1 Corinthians 7:39-40 (NIV)
A woman is bound to her husband as long as he lives. But if her husband dies, she is free to marry anyone she wishes, but he must belong to the Lord. In my judgment, she is happier if she stays as she is—and I think that I too have the Spirit of God.

Paul gives one more piece of direction before he leaves the topic of marriage and divorce. And that is simply that the marriage bond is for life. A woman is bound to her husband as long as he lives. (The question in the Corinthian letter was apparently written from the standpoint of a woman with an unbelieving husband, although the principle cuts both ways and is equally applicable to men.) So, as long as her husband lives, the woman must stay single or be reconciled to him (1 Corinthians 7:10-11).

However, when the husband dies, the marriage covenant is completed, and the wife is free to remarry. But Paul gives very specific guidance here as well: the person a Christian marries must be a Christian as well.

Some push back against this, falling in love with a non-believer, and justifying it by believing that they will be able to save them, if not before they are married, then surely after. But oh, how few of these scenarios actually play out the way they are imagined. All over the Church there are older Christian women whose husbands are still unsaved after decades of marriage. And the vast majority of them will still have an unbelieving husband when she or he passes away. (For some reason, there are far fewer Christian husbands with unsaved wives, and most of those men became Christians after they were married.)

Paul’s ultimate concern in all this is that the Christians are spared the unnecessary complications and sorrows that come from being married to an unbeliever, and thus having to choose between serving the Lord wholeheartedly and considering the wants and needs of their spouse.
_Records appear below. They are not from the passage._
/-! ## Well-formedness: what has no encoding is refused -/

theorem test_wf_sample_too_wide : (Instr.sample 0x400).wellFormed Config.default = false := by decide
theorem test_wf_sample_widest : (Instr.sample 0x3FF).wellFormed Config.default = true := by decide
theorem wf_buffer (c : Config) (ss : List Half) (n : Nat) (h : ss.length = n) :
    (Instr.busTransferSampleBuffer ss).wellFormed c = decide (n < 65536) := by subst h; rfl
theorem test_wf_buffer_too_long :
    (Instr.busTransferSampleBuffer (List.replicate 65536 0)).wellFormed Config.default = false := by
  rw [wf_buffer _ _ 65536 List.length_replicate]; decide
theorem test_wf_buffer_longest :
    (Instr.busTransferSampleBuffer (List.replicate 65535 0)).wellFormed Config.default = true := by
  rw [wf_buffer _ _ 65535 List.length_replicate]; decide

theorem test_wf_address_too_wide :
    (Instr.cmdWrite 0x80 0).wellFormed Config.default = false ∧ (Instr.cmdRead 0x80).wellFormed Config.default = false ∧
      (Instr.cmdRead 0x7F).wellFormed Config.default = true := by decide

/-- A machine with an 8-bit address field and 4-bit registers (90_conflicts.md C5): an 18-bit frame, `data` above `addr`. -/
def tWide : Config :=
  { Config.default with
    cmdWordBits := 18, frameAddrBits := 8, regDataBits := 4, frame := { rw := 0, addrLo := 1, dataLo := 9 }
    places :=
      { pa := 3, tx := 2, rx := 1, dac := 0, zc := 3, ref1 := 2, ref2 := 1, paOut := 0, rx1gLo := 2, rx2gLo := 0,
        txgLo := 1, txCal := 1, rxCal := 2, txPgaCal := 3 } }

theorem test_wf_data_too_wide :
    (Instr.cmdWrite 0xFF 0x10).wellFormed tWide = false ∧ (Instr.cmdWrite 0xFF 0x0F).wellFormed tWide = true := by decide

/-- Admissible parameters: the defaults; not the overlapping gain fields of `tWide`. -/
theorem test_admissible :
    Config.default.admissible = true ∧ tWide.frameAdmissible = true ∧ tWide.placesAdmissible = false := by decide

/-! ## Words written out from 30_encoding.md R92, R93, R96, R101 to R103 -/

theorem test_decode_bus :
    decodeWords [0x01000001] = .instr (.busCreate 1) [] ∧
      decodeWords [0x02000000] = .instr .busRelease [] ∧
      decodeWords [0x030F1234] = .instr (.busConfigure 15 0x1234) [] ∧
      decodeWords [0x04000001] = .instr (.busSetSampleMode 1) [] ∧
      decodeWords [0x05007FFF] = .instr (.busWriteCommand 0x7F 0xFF) [] ∧
      decodeWords [0x0600000B] = .instr (.busReadCommand 0x0B) [] ∧
      decodeWords [0x070003FF] = .instr (.busTransferSingleSample 0x3FF) [] ∧
      decodeWords [0x08000002, 5, 6, 0x02000000] = .instr (.busTransferSampleBuffer [5, 6]) [0x02000000] ∧
      decodeWords [0x08000000] = .instr (.busTransferSampleBuffer []) [] ∧
      decodeWords [0x09000000, 0x0007A120] = .instr (.busRateToBits 500000) [] ∧
      decodeWords [0x0A000001] = .instr (.busBitsToRate 1) [] ∧
      decodeWords [0x0B000000] = .instr .busGetEffectiveRate [] := by decide

theorem test_decode_afe :
    decodeWords [0x10000000] = .instr .afeCreate [] ∧
      decodeWords [0x11000000] = .instr .afeRelease [] ∧
      decodeWords [0x1200002F] = .instr (.afeActivateBlocks 0x2F) [] ∧
      decodeWords [0x13000003] = .instr (.afeSetGainTx 3) [] ∧
      decodeWords [0x14000103] = .instr (.afeSetGainsRx 1 3) [] ∧
      decodeWords [0x15000002] = .instr (.afeSetCalibration 2) [] ∧
      decodeWords [0x16000001] = .instr (.afeSetStandby 1) [] ∧
      decodeWords [0x17000000] = .instr .afeGetRevision [] ∧
      decodeWords [0x18000000] = .instr .afeGetState [] ∧
      decodeWords [0x19000001] = .instr (.afeSetFlagsCallback 1) [] ∧
      decodeWords [0x1A000000] = .instr .afeIsPresent [] := by decide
Thus, he recommends at the close of this section that the single Christian consider that they might be happier and more fulfilled being single and serving the Lord completely.

Father, so often we make the decision of who to date and who to marry strictly on the basis of feelings and emotions. We don’t look to You before we start to date someone, and by the time we do turn to You, we are already emotionally invested in the relationship, which clouds our ability to see and hear Your guidance. We ignore clear signs from You that we need to walk away from the relationship, justifying our decisions by our feelings, and often on our fear of being alone. And we rarely, if ever, consider how the relationship will enhance or lessen our relationship with You and our service to Your kingdom. Lord, marriage is such an important issue to You that You caused a lot of ink to be used in spelling out Your guidelines for it, even in this letter. Help us to do things Your way instead of allowing ourselves to be blindly led along by our feelings and emotions, which can easily lead us to a place that we will later regret. Amen.